Menurut Maimunah, saluran irigasi tersebut terhubung ke sejumlah saluran primer, sekunder hingga tersier. Saluran yang digunakan untuk kebutuhan pengairan lahan pertanian di Negeri Agung, merupakan peninggalan proyek Rawa Sragi, salah satu peninggalan Presiden Soeharto sejak 1970.
Meski saluran irigasi tersebut sebagian merupakan bangunan permanen sejak puluhan tahun silam, namun kini sebagian mulai rusak.
Keberadaan saluran irigasi, menurutnya memberi kesempatan petani melakukan penanaman padi selama tiga kali. Saat musim kemarau, lahan pertanian di wilayah tersebut masih bisa menanam padi dengan sistem pompanisasi.
Saluran irigasi sebagian mengalami pendangkalan akibat perkembangan rumput liar. Talud yang berubah dari permanen menjadi saluran irigasi alam, menurutnya masih bisa mengaliri ratusan hektaran lahan sawah di wilayah tersebut.
“Sebagian saluran irigasi yang dibangun pada masa Presiden Soeharto, masih bisa digunakan hingga kini untuk mengairi lahan pertanian, meski harapan kami saluran irigasi bisa dinormalisasi,” terang Maimunah, saat ditemui Cendana News, Rabu (10/4/2019).
Upaya normalisasi saluran irigasi, sebutnya, kerap dilakukan oleh petani dengan melakukan gotong royong. Perbaikan saluran irigasi, sangat penting bagi petani pada masa pengolahan lahan, sekaligus untuk pengairan lahan penanaman sayuran.
Sejumlah sayuran tersebut sebagian disiram memanfaatkan saluran irigasi yang masih dipertahankan oleh petani di wilayah tersebut.
Selain warga Desa Negeri Agung, petani di wilayah Desa Karyatani, Kecamatan Labuhan Maringgai, juga masih tergantung saluran irigasi.
Sutini, salah satu petani sayuran, mengaku memanfaatkan lahan pekarangan untuk bertani. Sejumlah tanaman yang dibudidayakan, di antaranya kacang tanah, singkong, sawi, seledri, jagung manis serta sejumlah tanaman bumbu. Juga sejumlah tanaman lain, berupa pepaya, pisang serta buah jeruk.

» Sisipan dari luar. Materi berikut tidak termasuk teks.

/-- Settles O13: reads inside a four-byte write, any read after any write byte by byte, and the rule's example. -/
theorem mixedWidthReadsSeeTheBytes : Obligations.MixedWidthReadsSeeTheBytes := by
  refine ⟨?inside, ?anyRead, ?ruleExample⟩
  case inside =>
    intro s a v w k hvalid hwf hk
    obtain ⟨t, hwrite, hreads⟩ := memWrite_double_memRead v hvalid hwf
    exact ⟨t, hwrite, hreads w k hk⟩
  case anyRead =>
    intro s t a w w' v b hwrite hvalid
    have hread := memRead_valid (s := t) (memWrite_cfg hwrite ▸ hvalid)
    exact ⟨_, hread, fun i hi => (memRead_byte hread hi).trans (read_memWrite hwrite _)⟩
  case ruleExample =>
    intro s a hvalid hwf
    obtain ⟨t, hwrite, hreads⟩ := memWrite_double_memRead 0xDDCCBBAA#32 hvalid hwf
    have hlow := hreads .word 0 (by decide)
    rw [BitVec.add_zero] at hlow
    exact ⟨t, hwrite, hlow, hreads .byte 1 (by decide), hreads .word 2 (by decide)⟩

end Sys2Proof.Machine.Proofs

/-! SUPPORT. Each format as a whole: the length of an encoding, and the decoder reading a format back from the row of
the opcode map that made it (rules R81–R92 of spec/30_encoding.md). -/

namespace Sys2Proof.Machine.Proofs

open Sys2Proof.Laws Sys2Proof.Machine.Laws

variable {w : Width} {dst : Dst} {src : Src} {op : Nat} {rest : List Byte}

/-! ## Lengths -/

@[simp] theorem encode_length (i : Instr) : (encode i).length = i.length := by
  cases i with
  | ld w dst src | st w dst src | cmp w dst src | add w dst src | sub w dst src | mul w dst src | div w dst src
  | mod w dst src => exact encodeData_length _ w dst src
  | jmp src | je src | jne src | jg src | jge src | jl src | jle src | int src => exact encodeControl_length _ src

theorem dst_size_bounds (dst : Dst) : 1 ≤ dst.size ∧ dst.size ≤ 4 := by
  cases dst <;> simp [Dst.size]

theorem src_size_bounds (src : Src) (w : Width) : 1 ≤ src.size w.bytes ∧ src.size w.bytes ≤ 4 := by
  cases src with
  | imm v => exact ⟨bytes_pos w, bytes_le w⟩
  | reg k | mem a | ind k => simp [Src.size]

theorem src_size_control (src : Src) : src.size 4 = 1 ∨ src.size 4 = 4 := by
  cases src <;> simp [Src.size]

/-- Format D: the opcode, the width and two tags take five bytes, and the payloads the rest. -/
theorem data_length {mk : Width → Dst → Src → Instr}
    (hmk : mk ∈ [Instr.ld, Instr.st, Instr.cmp, Instr.add, Instr.sub, Instr.mul, Instr.div, Instr.mod])
    (w : Width) (dst : Dst) (src : Src) : (mk w dst src).length = 5 + dst.size + src.size w.bytes := by
  simp only [List.mem_cons, List.not_mem_nil, or_false] at hmk
  obtain rfl | rfl | rfl | rfl | rfl | rfl | rfl | rfl := hmk <;> rfl

/-- Format C: the opcode and one tag take three bytes, and the payload the rest. -/
theorem control_length {mk : Src → Instr}
    (hmk : mk ∈ [Instr.jmp, Instr.je, Instr.jne, Instr.jg, Instr.jge, Instr.jl, Instr.jle, Instr.int])
    (src : Src) : (mk src).length = 3 + src.size 4 := by
  simp only [List.mem_cons, List.not_mem_nil, or_false] at hmk
  obtain rfl | rfl | rfl | rfl | rfl | rfl | rfl | rfl := hmk <;> rfl

/-! ## The opcode map -/

/-- The opcode is read back from its two bytes (rule R81). -/
theorem opcode_toNat (h : op < 2 ^ 16) : (BitVec.ofNat 8 (op / 256) ++ BitVec.ofNat 8 op).toNat = op := by
  rw [BitVec.toNat_append, ← Nat.shiftLeft_add_eq_or_of_lt (BitVec.isLt _), Nat.shiftLeft_eq]
  simp only [BitVec.toNat_ofNat]
  omega

theorem lt_of_dataOp {mk : Width → Dst → Src → Instr} (h : dataOp op = some mk) : op < 8 := by
  unfold dataOp at h
  split at h
  on_goal 9 => cases h
  all_goals decide

theorem dataOp_of_controlOp {mk : Src → Instr} (h : controlOp op = some mk) : op < 16 ∧ dataOp op = none := by
  unfold controlOp at h
  split at h
  on_goal 9 => cases h
  all_goals exact ⟨by decide, rfl⟩

/-! ## The formats read back -/

/-- A format D encoding decodes to its row's instruction, whatever follows it. -/
theorem decode_encodeData {mk : Width → Dst → Src → Instr} (hop : dataOp op = some mk)
    (hfits : src.fits w.bits = true) (hst : op = 1 → src.namesLocation = true) :
    decode (encodeData op w dst src ++ rest) = .ok (mk w dst src, rest) := by
  have hlt := lt_of_dataOp hop
  have hsrc : takeOperand (if op = 1 then .stSource else .source) w.bytes (4 + dst.size)
      (encodeSrc w.bytes src ++ rest) = .ok (src, rest) := by
    refine takeOperand_encode ?_ hfits fun hrole => hst ?_
    · split <;> decide
    · by_contra hne
      simp [hne] at hrole
  simp [decode, encodeData, leBytes, opcode_toNat (show op < 2 ^ 16 by omega), hop, hsrc]

/-- A format C encoding decodes to its row's instruction, whatever follows it. -/
theorem decode_encodeControl {mk : Src → Instr} (hop : controlOp op = some mk) :
    decode (encodeControl op src ++ rest) = .ok (mk src, rest) := by
  obtain ⟨hlt, hdata⟩ := dataOp_of_controlOp hop
  have hfits : src.fits (8 * 4) = true := by
    cases src with
    | imm v => exact decide_eq_true v.isLt
    | reg k | mem a | ind k => rfl
  have hsrc : takeOperand .source 4 2 (encodeSrc 4 src ++ rest) = .ok (src, rest) :=
    takeOperand_encode (by decide) hfits (fun h => by cases h)
  simp [decode, encodeControl, leBytes, opcode_toNat (show op < 2 ^ 16 by omega), hdata, hop, hsrc]

/-! ## Operands -/

/-- A jump target reads no memory (rule R98). -/
@[simp] theorem target_setMem (s : State) (m : Memory) (src : Src) : (s.setMem m).target src = s.target src := by
  cases src <;> rfl

/-! ## The statements about the encoding and its operands (rules R92, R97–R99 and R120 of spec/30_encoding.md) -/

/-- Settles O4: an encoding's length is its format's fixed part and its payloads, each of them one to four bytes. -/
theorem instructionLengths : Obligations.InstructionLengths := by
  refine ⟨?data, ?control, ⟨.double, .reg .i0, .reg .i0, rfl⟩, ⟨.double, .mem 0#32, .mem 0#32, rfl⟩⟩
  case data =>
    intro mk hmk w dst src
    have hlen := data_length hmk w dst src
    have hdst := dst_size_bounds dst
    have hsrc := src_size_bounds src w
    refine ⟨?_, (encode_length _).symm, by omega, by omega⟩
    rw [encode_length, hlen]
    cases dst <;> cases src <;> rfl
  case control =>
    intro mk hmk src
    have hlen := control_length hmk src
    have hsrc := src_size_control src
    refine ⟨?_, (encode_length _).symm, by omega⟩
    rw [encode_length, hlen]
    cases src <;> rfl
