/-- A clerk beside its registers: x, f and v registers, pc, CSRs, its memories, row stage, outstanding row moves,
moves discarded since the last TZ.EFENCE, LR reservation and the part it serves. -/
structure ClerkSt where
  x : Tbl Word := []
  f : Tbl Word := []
  v : Tbl (BitVec 512) := []
  pc : Word := 0
  csr : Tbl Word := []
  itcm : Tbl Byte := []
  dtcm : Tbl Byte := []
  stage : Tbl Byte := []
  moves : List Move := []
  discarded : Nat := 0
  reservation : Option Nat := none
  /-- the kind and index of the counter that a TZ.CWAIT waits on -/
  cwait : Option (Nat × Nat) := none
  /-- the CCLK count at which that wait began -/
  cwaitAt : Nat := 0
  part : Option Part := none
  deriving DecidableEq, Repr

/-- A sub-docket in a span's queue (R520 to R525): its entry, the clerk that posted it, its parent RUN_STEP, its
64 bytes and its stage. -/
structure Sub where
  span : Nat
  entry : Nat
  clerk : Nat
  parent : Part
  bytes : List Byte
  stage : DkStage
  deriving DecidableEq, Repr

/-! ### Kyino (10) -/

/-- A frame that waits for credits at a port, and the port whose receive buffer it still occupies (forwarding). -/
structure SendEnt where
  f : Frame
  from_ : Option Nat := none
  deriving DecidableEq, Repr

/-- A frame held for resending, by its LSEQ or ESEQ, with the times it has been resent (R747, R769). -/
structure HeldFrame where
  seq : Nat
  f : Frame
  resends : Nat := 0
  deriving DecidableEq, Repr

/-- What carries a Kyino frame in routed mode: destination MAC, the prefix of both IPv6 addresses, the device IDs in their low
halves, UDP destination port and DSCP. -/
structure Ether where
  mac : Nat
  prefix_ : Nat
  dst : Nat
  src : Nat
  port : Nat
  dscp : Nat
  deriving DecidableEq, Repr

/-- What a port puts on its link: frames with the CRC of their trailer (R738), in routed mode inside an Ethernet frame, and
link-control frames (R742, R744, R746, R768). -/
inductive Wire where
  | frame (seq : Nat) (f : Frame) (crc : Nat)
  | ether (e : Ether) (seq : Nat) (f : Frame) (crc : Nat)
  | ack (lseq : Nat)
  | nak (lseq : Nat)
  | credit (vc count : Nat)
  | selAck (dev vc low : Nat) (map : BitVec 256)
  | advert (lseq : Nat) (free : List Nat)
  deriving DecidableEq, Repr

/-- A Kyino port beside its registers: has its link ever been UP, has the message of a failed first training been sent,
has training completed, since when the present link state holds, retrain attempts, sequence numbers, the replay buffer,
send and receive queues, cumulative credit counts by VC (freed, reported, last received), frames accepted since the
last ACK, when an ACK last advanced, since when each VC is short of credits, when it was last short, and which VCs have
marked the partner SLOW. -/
structure PortSt where
  everUp : Bool := false
  told : Bool := false
  trained : Bool := false
  since : Nat := 0
  attempts : Nat := 0
  txSeq : Nat := 0
  rxSeq : Nat := 0
  replay : List HeldFrame := []
  sendq : List SendEnt := []
  rxq : List Frame := []
  freed : List Nat := [0, 0, 0, 0]
  reported : List Nat := [0, 0, 0, 0]
  seen : List Nat := [0, 0, 0, 0]
  unacked : Nat := 0
  ackAt : Nat := 0
  short : List (Option Nat) := [none, none, none, none]
  lastShort : List Nat := [0, 0, 0, 0]
  starved : List Bool := [false, false, false, false]
  deriving DecidableEq, Repr

/-- A routed-mode connection of a sender (R766, R769): next ESEQ, frames not acknowledged, last send or acknowledgement. -/
structure Conn where
  next : Nat := 0
  held : List HeldFrame := []
  port : Nat := 0
  at_ : Nat := 0
  deriving DecidableEq, Repr

/-- A routed-mode receiver's record of one source and VC (R767, R768). -/
structure E2eRx where
  low : Nat := 0
  acc : List Nat := []
  since : Nat := 0
  at_ : Nat := 0
  port : Nat := 0
  deriving DecidableEq, Repr

/-- One chunk that a strand sends or receives (R802 to R804): the rank at the other end, the chunk's number, first
element and length, is it added to the receiver's own, and how many receptions of the strand come before it. -/
structure Xfer where
  peer : Nat
  chunk : Nat
  start : Nat
  len : Nat
  add : Bool
  needs : Nat := 0
  deriving DecidableEq, Repr

/-- A strand of a REDUCE in execution: chunks still to be sent and received, receptions done, pieces of the present
chunk already sent and received, pieces sent to, received from and granted to each rank, CREADYs not yet used, the
bytes of the chunk now arriving, and the bytes of arriving pieces by slot. -/
structure StrandSt where
  sends : List Xfer := []
  recvs : List Xfer := []
  recvd : Nat := 0
  sentNow : Nat := 0
  gotNow : Nat := 0
  tx : Tbl Nat := []
  rx : Tbl Nat := []
  granted : Tbl Nat := []
  creadys : List (Nat × Nat) := []
  cur : List Byte := []
  slots : Tbl Byte := []
  got : Tbl Nat := []
  rxAt : Nat := 0
  txAt : Nat := 0
  deriving DecidableEq, Repr

/-- A REDUCE in execution (R798 to R815): its elements as codes, the sums of VALID and ATTEMPTED by chunk (R809), the
frames not yet answered. -/
structure Coll where
  owner : Owner
  op : Nat
  dtype : Nat
  group : Nat
  counted : Bool
  direct : Bool
  addr : Nat
  count : Nat
  peer : Nat
  first : Nat := 0
  seq : Nat := 0
  members : List Nat := []
  rank : Nat := 0
  buf : List Nat := []
  sums : List (Nat × Nat) := []
  strands : List StrandSt := []
  out : List (Nat × Nat × Nat × Nat) := []
  stuck : Bool := false
  failure : Option Nat := none
  deriving DecidableEq, Repr

/-! ### Units, self-test, risk and snapshots (02, 11, 12) -/

/-- A substitution of a spare that has begun and not completed (R312 to R317): the engine fenced, the cause as in
ME_REMAP. -/
structure Subst where
  span : Nat
  target : Nat
  cause : Nat
  deriving DecidableEq, Repr

/-- A BIST slice that runs (R881 to R894): its unit, when it began, which run it is (0 the first, 1 after a failure, 2
after a repair), had the repaired word been readable, and does it run in a BIST_WINDOW. -/
structure Slice where
  path : Nat
  since : Nat
  run : Nat := 0
  readable : Bool := true
  window : Bool := false
  deriving DecidableEq, Repr

/-- A BIST_WINDOW docket in execution (R888 to R891): when its window began (none while it waits), the phase before it,
slices run and confirmed failures. -/
structure BistWin where
  n : Nat
  start : Option Nat := none
  micros : Nat
  spans : List Nat
  base : Bool
  near : Bool
  phase : Nat
  runs : Nat := 0
  fails : Nat := 0
  deriving DecidableEq, Repr

/-- What the Assayer holds beside its registers (R902 to R904): the start of the window not yet evaluated, the smallest margin
in it, and with their times the inputs and the margins of the windows after it. -/
structure AssaySt where
  start : Nat := 0
  margin : Option Nat := none
  later : List (Nat × Nat) := []
  laterMargins : List (Nat × Nat) := []
  deriving DecidableEq, Repr

/-- Where one destination of an image stands: next stage 1 to 3 (R919), complete, failed, or not requested. -/
inductive SnDest where
  /-- stage k begins next -/
  | stage (k : Nat)
  /-- the writes of stage k are on their way to the buddy -/
  | sent (k : Nat)
  | complete
  | failed (status detail : Nat)
  | unused
  deriving DecidableEq, Repr

/-- A SNAPSHOT in execution (R912 to R926): its docket on the device ring (none: requested by the device, R929), the
regions, its arguments, the step boundary that it waits for, when its hold began and its capture ran, the image, and its
destinations. -/
structure Snap where
  n : Option Nat
  regions : List (Nat × Nat)
  /-- kept in the staging area: its device address -/
  stage : Option Nat
  farAddr : Nat
  tag : Nat
  /-- waits until this many step boundaries have passed (R912); none: its capture point is not yet set (R915) -/
  point : Option Nat
  heldAt : Nat := 0
  capturing : Bool := false
  captured : Bool := false
  image : List Byte := []
  step : Nat := 0
  buddy : SnDest := .unused
  far : SnDest := .unused
  /-- writes of the buddy's stage that are not yet answered: device, window, tag, offset (R919) -/
  out : List (Nat × Nat × Nat × Nat) := []
  deriving DecidableEq, Repr

/-! ### Host, boot and management (13) -/

/-- What the device sends on CXL.cache, CXL.mem, CXL.io and UIO: snoop misses, data with poison, Unsupported Request,
back-invalidations, and its own far-tier requests (R633, R634). -/
inductive CxlOut where
  | miss (addr : Nat)
  | poison (addr : Nat)
  | unsupported (addr : Nat)
  | bisnpInv (line : Nat)
  | bisnpData (line : Nat)
  /-- a FAR_HOST request of a page with HCOH = 1: one CXL.cache request to a line of 64 B -/
  | cacheLine (write : Bool) (line : Nat)
  /-- another FAR_HOST request: a CXL.io memory request -/
  | ioMem (write : Bool) (addr bytes : Nat)
  /-- a FAR_EXP request: unordered I/O -/
  | uio (write : Bool) (addr bytes : Nat)
  deriving DecidableEq, Repr

/-- A line that the snoop filter holds (R966 to R969), oldest use first; `asked`: a back-invalidation is outstanding, a
BISnpInv if `inv`, else a BISnpData. -/
structure SfLine where
  line : Nat
  excl : Bool
  asked : Bool := false
  inv : Bool := false
  deriving DecidableEq, Repr

/-- A record of the Scrivener journal (R995). -/
structure JRec where
  boot : Nat
  step : Nat
  event : Nat
  resource : Nat
  level : Nat
  detail : Nat
  time : Nat
  deriving DecidableEq, Repr

/-- An answer that a transport of the management path or DOE sends: SPDM response code and its measurement bytes. -/
structure SpdmAns where
  transport : Nat
  code : Nat
  body : List Byte := []
  deriving DecidableEq, Repr

/-- A transport's SPDM connection (R1007, R1008): negotiated so far (0 none, 1 version, 2 capabilities, 3 algorithms) and
the secured sessions in use. -/
structure SpdmSt where
  agreed : Nat := 0
  sessions : Nat := 0
  deriving DecidableEq, Repr

/-! ### Clocks and power (14) -/

/-- The module's power: off, rising, up, or with rails 3 to 8 lowered after a thermal trip (R1045 to R1054). -/
inductive PowerSt where
  | off
  | rising
  | up
  | tripped
  deriving DecidableEq, Repr

/-- The governor beside its registers (R1030 to R1035, R1051, R1052): quiet periods, the divider that a voltage raise
leads to, is the voltage being lowered, PW_TH_CTL as in effect, and since when the margin has been high enough. -/
structure GovSt where
  quiet : Nat := 0
  ramp : Option Nat := none
  lowering : Bool := false
  warn : Nat := 10
  thDiv : Nat := 2
  thEn : Bool := true
  warned : Bool := false
  above : Option Nat := none
  deriving DecidableEq, Repr

/-- The Scrivener journal, newest first, with its read buffer; levels, skipped resources and boots of their change; a clear of
the levels asked for, and the hold of recovery (13). -/
structure Scriv where
  journal : List JRec := []
  jrnlBuf : Nat := 0
  levels : Tbl Nat := []
  skipped : List Nat := []
  levelBoot : Tbl Nat := []
  clearPend : Bool := false
  recoveryHold : Bool := false
  deriving DecidableEq, Repr

/-- The alias certificate (R1004): the alias public key, the image digest, SVN and KEY_SLOT of its extension, and the signature with
the DeviceID key over them. -/
structure AliasCert where
  key : List Byte
  digest : List Byte
  svn : Nat
  slot : Nat
  signature : List Byte
  deriving DecidableEq, Repr

/-- The layered identity (R1002 to R1006): the DeviceID private key while it is in memory, the DeviceID public key, are reads of the
unique device secret locked, the alias compound device identifier, the alias private key, and the alias certificate. -/
structure Dice where
  deviceKey : Option Nat := none
  devicePub : List Byte := []
  locked : Bool := false
  aliasId : List Byte := []
  aliasKey : Nat := 0
  cert : Option AliasCert := none
  deriving DecidableEq, Repr

/-- What the management path holds: SPDM connections by transport and their answers, MCTP packets for the bus owner, and the
PLDM sensors (13, 15). -/
structure Mgmt where
  spdm : Tbl SpdmSt := []
  spdmOut : List SpdmAns := []
  mctp : List Word := []
  pldm : List Nat := []
  deriving DecidableEq, Repr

Berbagai jenis tanaman sayuran tersebut masih bisa dibudidayakan, memanfaatkan saluran irigasi dari saluran irigasi. Saat musim kemarau, petani juga masih bisa melakukan penanaman, karena air irigasi masih bisa memasok air.
Saat musim kemarau, ia bahkan bisa menanam sayuran, meski harus rajin melakukan penyiraman. Selain memanfaatkan lahan pekarangan, bantaran saluran irigasi juga masih bisa dimanfaatkan.
“Keberadaan saluran irigasi yang sudah puluhan tahun dipertahankan menjadi harapan bagi petani untuk masih tetap melakukan budi daya komoditas pertanian,” beber Sutini.
Sutini juga menyebut, saat mendekati bulan Ramadan, ia memastikan kebutuhan akan sayuran mulai meningkat. Ia bahkan mulai melakukan penanaman bawang merah yang harganya mulai melambung tinggi.
Melalui keberadaan saluran irigasi tersebut, ia memastikan petani masih bisa melakukan penanaman berbagai jenis sayuran. Saluran irigasi ikut mendukung penanaman rumput pakan ternak, seperti odot serta rumput gajahan.
Keberadaan saluran irigasi selain untuk lahan pertanian, sekaligus mendukung usaha bagi petani yang sebagian merupakan peternak.
Pemanfaatan saluran irigasi yang baik, diakuinya bisa digunakan untuk menghasilkan sayuran untuk dijual di pasar, sebagai penghasilan ekonomi.